Doctors increasingly prescribe yoga and meditation to patients

by Jonathan Benson, staff writer

(NaturalNews) A new study published in the journal Archives of Internal Medicine suggests that complementary and alternative medicine treatments, also known as CAM, are becoming much more mainstream than they used to be. Physicians are increasingly referring their patients to get mind-body therapies like yoga, tai chi, and meditation, when all else has failed, say researchers.

Based on data collected from the 2007 National Health Interview (NHI) Survey, Dr. Aditi Nerurkar from Harvard Medical School and her colleagues found that more than 6.3 million Americans, or three percent, use mind-body therapies because they were referred to it by their doctors.

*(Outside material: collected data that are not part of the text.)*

/-- The task's calibration bytes: kept from the first step on. -/
def Dev.taskCalib (d : Dev) (w : Who) (t : Task) (j : Nat) : Dev × Except AccErr (List Byte) :=
  if j = 0 then d.readDev w t.calib (d.calibBytes t) else (d, .ok (t.res.getD t.nin []))

/-- After the last step of a task: the rings of its outputs go on. -/
def Dev.endTask (d : Dev) (t : Task) : Dev :=
  t.outs.foldl (fun d o => d.setRing (refDa o) 0 ((d.ringPos (refDa o) 0 + 1) % sfNbuf (d.descAt (refDa o)))) d

/-- What is kept of a task after step `j`. -/
def Task.advance (t : Task) (j steps : Nat) (ins : List InData) (cal : List Byte) (tops : List Nat) (rs : List BandOut) : Task :=
  let bads := (List.range t.nout).map (fun n => min (t.firstBad n) ((((rs[n]?).bind (·.bad))).getD 0xFFFF))
  { t with
    band := j + 1
    work := tops ++ bads ++ [maxBy (·.count) rs, b2n (rs.any (·.limit))]
    res := ins.map (·.bytes) ++ [cal]
    done := decide (steps ≤ j + 1) }

/-- R231: one step of task `k` of run `r`. -/
def Dev.taskStep (d : Dev) (eng : Engine) (r : Run) (k : Nat) (t : Task) (ue : Bool) : Dev :=
  let j := t.band
  let steps := d.stepsOf t
  let w := r.who (if t.kind ≤ 5 then 5 else 6) (visIndex t.kind t.unit) none
  let d := d.markStarted r.id
  let irefs := t.ins.map d.inRef
  let tops := (List.range t.nin).map (fun n =>
    max (t.work.getD n 0) ((d.reach t j (d.inRef (t.inp n))).2))
  if ue then d.internalUe w r t j
  else
    match d.taskCalib w t j with
    | (d, .error e) => d.failTask w r t j e
    | (d, .ok cal) =>
      match d.readInputs w t j 0 t.ins with
      | (d, .error e) => d.failTask w r t j e
      | (d, .ok ins) =>
        match eng d w r t ins cal j with
        | (d, .error e) => d.failTask w r t j e
        | (d, .ok rs) =>
          match d.putBands w t ins j 0 t.outs rs with
          | (d, some e) => d.failTask w r t j e
          | (d, none) =>
            let d := (List.range t.nin).foldl (fun d n =>
              match irefs[n]? with
              | some i => d.releaseInput w t j steps (t.work.getD n 0) (tops.getD n 0) i
              | none => d) d
            let d := if steps ≤ j + 1 then d.endTask t else d
            let d := d.setTask r.id k (fun _ => t.advance j steps ins cal tops rs)
            if t.kind ≤ 5 then
              (d.addWrap R.VIS_UNIT_STAT.BANDS (visIndex t.kind t.unit) 0 1).count 4 0 1 (w.occ (d.bandAddr t j))
            else d

/-- First task of a run for a unit whose next step can start. -/
def Dev.readyTask (d : Dev) (r : Run) (kind unit : Nat) : Option Nat :=
  (List.range r.tasks.length).find? (fun k =>
    match r.tasks[k]? with
    | some t => decide (t.sort = 0 ∧ t.kind = kind ∧ t.unit = unit) && !t.done && !t.failed && d.stepReady t t.band
    | none => false)

/-- R232: a run whose next step on the unit waits for a flag has a cause of lateness (DESIGN CHOICE, unsafe, log entry 22). -/
def Dev.noteWaits (d : Dev) (kind unit : Nat) : Dev :=
  let waits (r : Run) : Bool := r.eligible &&
    r.tasks.any (fun t => decide (t.sort = 0 ∧ t.kind = kind ∧ t.unit = unit) && !t.done && !d.stepReady t t.band)
  { d with runs := d.runs.map (fun r => if waits r then r.addCause 1 else r) }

And another 35 million-or-so Americans, the team estimates, have been self-referred to mind-body therapies.

"What we learned suggests that providers are referring their patients for mind-body therapies as a last resort once conventional therapeutic options have failed," Nerurkar said. "It makes us wonder whether referring patients for these therapies earlier in the treatment process could lead to less use of the health care system, and possibly, better outcomes for these patients."

The 2007 NHI Survey explains that nearly 40 percent of Americans use or have used CAM treatments, and 75 of these involve mind-body therapies. The most commonly used CAM treatments include the use of natural products, followed by deep breathing, meditation, and chiropractic treatments. The fastest growing CAM therapies between 2002 and 2007 include deep breathing, meditation, massage, and yoga (http://nccam.nih.gov/news/camstats/2007/cams...).

"Conventional medicine must recognize that natural therapies are a fundamental healing tradition of all cultures and that modern alternative medicine is also here to stay," says Tori Hudson, ND, in her book, Women's Encyclopedia of Natural Medicine: Alternative Therapies and Integrative Medicine for Total Health and Wellness. "A combined, well-thought-out cooperative and integrative approach is often the best that medicine has to offer."